[Collected data entries]
###
-- ==== Sys2Proof/Machine/Presence.lean ====
section
/-! DEFINITION. Presence, cable ID, receiver detect and link reset (spec/05_training.md R117-R120, R141, R142;
spec/06_equalization_contexts.md R153; spec/07_route_layouts.md R165). -/

namespace Sys2Proof.Machine

/-- The engines whose entry in force satisfies a condition, in increasing order. -/
def State.linksWith (s : State) (f : Nat → LEntry → Bool) : List Nat :=
  s.links.filterMap (fun (k, l) =>
    match l.entry with
    | some e => if f k e then some k else none
    | none => none)

/-- The ports of an entry that cover an octet. -/
def LEntry.covers (e : LEntry) (m : Nat) : Bool := (e.octets .us).contains m || (e.octets .ds).contains m

/-- A probe trigger for the links of an octet (R119). -/
def State.probeOct (s : State) (m : Nat) : State :=
  forAll (s.linksWith (fun _ e => e.covers m)) (fun k s => s.trigProbe k) s

/-! ### Pins and filters -/

/-- No octet of a lane's pseudo port departs any more; for a lane of no pseudo port, its own octet does not. -/
def State.staysPut (s : State) (n : Nat) : Bool :=
  match s.place n with
  | some pl => !s.departing pl.ent pl.port
  | none => (s.oct (octOf n)).highAt.isNone

/-- The losses held are recorded on every pseudo port of which no octet departs any more (R141), whatever its link did since. -/
def State.releaseAll (s : State) : State :=
  forAll ((s.lanes.filter (fun x => !x.2.held.isEmpty)).map (·.1)) (fun n s => s.when (s.staysPut n) (fun s => s.releaseHeld n)) s

/-- PRES_N[m] changes: the filter of R117 starts; a fall inside a departure window records the held losses (R141). -/
def State.presChange (s : State) (m : Nat) (level : Bool) : State :=
  let was := s.pins.presN.getLsbD m
  if was == level then s
  else
    let s := s.modPins (fun p => { p with presN := if level then p.presN ||| BitVec.twoPow 64 m
                                                       else p.presN &&& ~~~ BitVec.twoPow 64 m })
    let s := s.modOct m (fun o =>
      { o with lowAt := if level then none else some s.rc, highAt := if level then some s.rc else none })
    s.when (!level) (fun s => s.releaseAll)

def execPresNChange (m : OctId) (level : Bool) (s : State) : Host.Outcome State Fault Refusal :=
  .next (s.presChange m level)

/-- A level has lasted at least `len` root cycles since an instant: BUS cycles count, so the time stands still while the core domains
are stopped (R117, R271). -/
def lasted (since : Option Nat) (rc len : Nat) : Bool :=
  match since with
  | some t => decide (t + len ≤ rc)
  | none => false

/-! ### Cable ID (R118, R153) -/

/-- The class a cable ID memory returns: acknowledged, 8 bytes, format 0x01, sum 0 (R153). -/
def cidClass (ack : Bool) (bytes : List Byte) : Option Nat :=
  if ack && bytes.length == 8 && (bytes.getD 0 0).toNat == 1 && (bytes.map (·.toNat)).sum % 256 == 0 then
    some ((bytes.getD 1 0).toNat % 16)
  else none

/-- A cable ID read ends, with a class or without (R153): a probe trigger (R119). What the octet resolved to before it is kept for the
BUS cycle (R161). -/
def State.endCid (s : State) (m : Nat) (r : Option Nat) : State :=
  let s := s.modOct m (fun o => { o with cidWas := some (s.cyc, s.cidSeen m) })
  let s := match r with
    | some c => (s.setAll m [(Fld.octPresCidBusy, 0), (Fld.octPresCidValid, 1), (Fld.octPresCidClass, c)]).setFlag Fld.octClsCidErr m false
    | none => (s.setAll m [(Fld.octPresCidBusy, 0), (Fld.octPresCidValid, 0)]).setFlag Fld.octClsCidErr m true
  s.probeOct m

/-- Start the cable ID read of an octet: it is made only with USE_CID and an address, else it completes at once with no result and
still triggers a probe (R153). -/
def State.startCid (s : State) (m : Nat) : State :=
  if s.flag Fld.octClsUseCid m && s.get Fld.octClsCidAddr m != 0 then
    (s.setFlag Fld.octPresCidBusy m true).modOct m (fun o => { o with cidAt := s.rc })
  else s.endCid m none

def execCableIdReadDone (m : OctId) (ack : Bool) (bytes : List Byte) (s : State) : Host.Outcome State Fault Refusal :=
  .next (s.core (fun s => s.when (s.flag Fld.octPresCidBusy m) (fun s =>
    s.endCid m (if lasted (some (s.oct m).cidAt) s.rc 6400001 then none else cidClass ack bytes))))

/-- The read ends with no result after 2 ms (R118). -/
def execCableIdReadTimeout (m : OctId) (s : State) : Host.Outcome State Fault Refusal :=
  .next (s.core (fun s =>
    s.when (s.flag Fld.octPresCidBusy m && lasted (some (s.oct m).cidAt) s.rc 6400000) (fun s => s.endCid m none)))

/-! ### Arrival and departure -/

/-- PRES_N low for 1 ms (R117): the octet is present and its cable ID is read (R118). -/
def execArrival (m : OctId) (s : State) : Host.Outcome State Fault Refusal :=
  .next (s.core (fun s =>
    s.when (s.ready && s.flag Fld.octPresPresUse m && !s.flag Fld.octPresPresent m && !s.busy (octBlk m) &&
            lasted (s.oct m).lowAt s.rc 3200000)
      (fun s => ((s.setFlag Fld.octPresPresent m true).inc Fld.octPresCntArrive m).startCid m)))

/-- A link with a departed octet: one DEPART event and an entry to Detect, for a link not already there (log 81); the losses held are
only counted (R141). Probes of the departed port do not go on. -/
def State.departLink (s : State) (m k : Nat) : State :=
  let s := if s.linkState k = 0 then s
    else (s.record { blk := leBlk k, code := 10, detail := m }).toDetect k
  match (s.link k).entry with
  | none => s
  | some e =>
    let s := forAll e.lanes (fun n s => (s.termOff n).modLane n (fun l => { l with held := [] })) s
    s.modLink k (fun l =>
      { l with probeUs := l.probeUs && !(e.octets .us).contains m, probeDs := l.probeDs && !(e.octets .ds).contains m })

/-- An octet departs: PRESENT falls, a cable ID read is abandoned, its links go to Detect (R117, R118, R127, R141). -/
def State.departOct (s : State) (m : Nat) : State :=
  let s := s.setAll m [(Fld.octPresPresent, 0), (Fld.octPresCidBusy, 0)]
  let s := forAll ((List.range 8).map (8 * m + ·)) (fun n s => s.modLane n (fun l => { l with held := [] })) s
  forAll (s.linksWith (fun _ e => e.covers m)) (fun k s => s.departLink m k) s

/-- PRES_N high for 2 µs (R117). -/
def execDeparture (m : OctId) (s : State) : Host.Outcome State Fault Refusal :=
  .next (s.core (fun s =>
    s.when (s.ready && s.flag Fld.octPresPresUse m && s.flag Fld.octPresPresent m && lasted (s.oct m).highAt s.rc 6400)
      (fun s => (s.inc Fld.octPresCntDepart m).departOct m)))

/-! ### Probes (R119, R120) -/

/-- A probe of a pseudo port ends: DET of its lanes, and the terminations of the opposite port's receivers follow. -/
def State.endProbe (s : State) (k : Nat) (p : Port) (found : BitVec 16) : State :=
  match (s.link k).entry with
  | none => s
  | some e =>
    let waiting := match p with
      | .us => (s.link k).probeUs
      | .ds => (s.link k).probeDs
    if !waiting then s
    else
      let s := s.modLink k (fun l => match p with
        | .us => { l with probeUs := false }
        | .ds => { l with probeDs := false })
      if s.linkState k != 0 || !s.pinReleased e || s.flag Fld.pwrStatShutting 0 || (s.flag Fld.clkStatSrc 0 && e.clk == 0) then s
      else
        forAll (List.range e.width) (fun j s =>
          let d := found.getLsbD j
          let rx := e.laneAt (otherPort p) j
          (s.setFlag Fld.lnTrnDet (e.laneAt p j) d).setTerm rx (d && !s.flag Fld.lnCtxNoctx rx)) s

def execProbeDone (k : LeId) (p : Port) (found : BitVec 16) (s : State) : Host.Outcome State Fault Refusal :=
  .next (s.onCore 1 (fun s => s.endProbe k p found))

/-! ### LINK_RST_N (R165) -/

def execLinkRstNChange (p : Fin 32) (level : Bool) (s : State) : Host.Outcome State Fault Refusal :=
  .next (
    if s.pins.linkRstN.getLsbD p == level then s
    else s.modPins (fun q => { q with
      linkRstN := if level then q.linkRstN ||| BitVec.twoPow 32 p else q.linkRstN &&& ~~~ BitVec.twoPow 32 p,
      linkRstAt := nput 0 q.linkRstAt p s.rc }))

/-- The engines whose entry in force follows a pin. -/
def State.following (s : State) (p : Nat) : List Nat := s.linksWith (fun _ e => e.rstUse && e.rstPin == p)

/-- Set or clear a bit of LRST_STAT. -/
def State.setAsserted (s : State) (p : Nat) (b : Bool) : State :=
  let v := s.get Fld.lrstStatAsserted 0
  s.set Fld.lrstStatAsserted 0 (if b then v ||| 2 ^ p else v - if bitOf v p then 2 ^ p else 0)

/-- Every following link goes to Detect and its probes stop (R127, R119). -/
def State.resetLink (s : State) (k : Nat) : State :=
  let s := s.toDetect k
  match (s.link k).entry with
  | none => s
  | some e => (forAll e.lanes (fun n s => s.termOff n) s).modLink k (fun l => { l with probeUs := false, probeDs := false })

/-- The pin has kept its level for 1 µs, 200 BUS cycles behind XC-16 (R165): the filter starts at 0 with the BUS domain. -/
def State.rstSettled (s : State) (p : Nat) : Bool := decide (nget 0 s.pins.linkRstAt p + 3200 ≤ s.rc)

def execLinkRstAssert (p : Fin 32) (s : State) : Host.Outcome State Fault Refusal :=
  .next (s.core (fun s =>
    s.when (!s.pins.linkRstN.getLsbD p && !bitOf (s.get Fld.lrstStatAsserted 0) p && s.rstSettled p)
      (fun s => forAll (s.following p) (fun k s => s.resetLink k) (s.setAsserted p true))))

def execLinkRstRelease (p : Fin 32) (s : State) : Host.Outcome State Fault Refusal :=
  .next (s.core (fun s =>
    s.when (s.pins.linkRstN.getLsbD p && bitOf (s.get Fld.lrstStatAsserted 0) p && s.rstSettled p)
      (fun s => forAll (s.following p) (fun k s => s.trigProbe k) (s.setAsserted p false))))

end Sys2Proof.Machine
end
###
* [Exercise directions]: All that is wanted is an exact copy of the lines above from the one with "and departure -/" through the one with "probeUs := l.probeUs", with both ends included.

* [Reply]:
/-! ### Arrival and departure -/

/-- PRES_N low for 1 ms (R117): the octet is present and its cable ID is read (R118). -/
def execArrival (m : OctId) (s : State) : Host.Outcome State Fault Refusal :=
  .next (s.core (fun s =>
    s.when (s.ready && s.flag Fld.octPresPresUse m && !s.flag Fld.octPresPresent m && !s.busy (octBlk m) &&
            lasted (s.oct m).lowAt s.rc 3200000)
      (fun s => ((s.setFlag Fld.octPresPresent m true).inc Fld.octPresCntArrive m).startCid m)))

/-- A link with a departed octet: one DEPART event and an entry to Detect, for a link not already there (log 81); the losses held are
only counted (R141). Probes of the departed port do not go on. -/
def State.departLink (s : State) (m k : Nat) : State :=
  let s := if s.linkState k = 0 then s
    else (s.record { blk := leBlk k, code := 10, detail := m }).toDetect k
  match (s.link k).entry with
  | none => s
  | some e =>
    let s := forAll e.lanes (fun n s => (s.termOff n).modLane n (fun l => { l with held := [] })) s
    s.modLink k (fun l =>
      { l with probeUs := l.probeUs && !(e.octets .us).contains m, probeDs := l.probeDs && !(e.octets .ds).contains m })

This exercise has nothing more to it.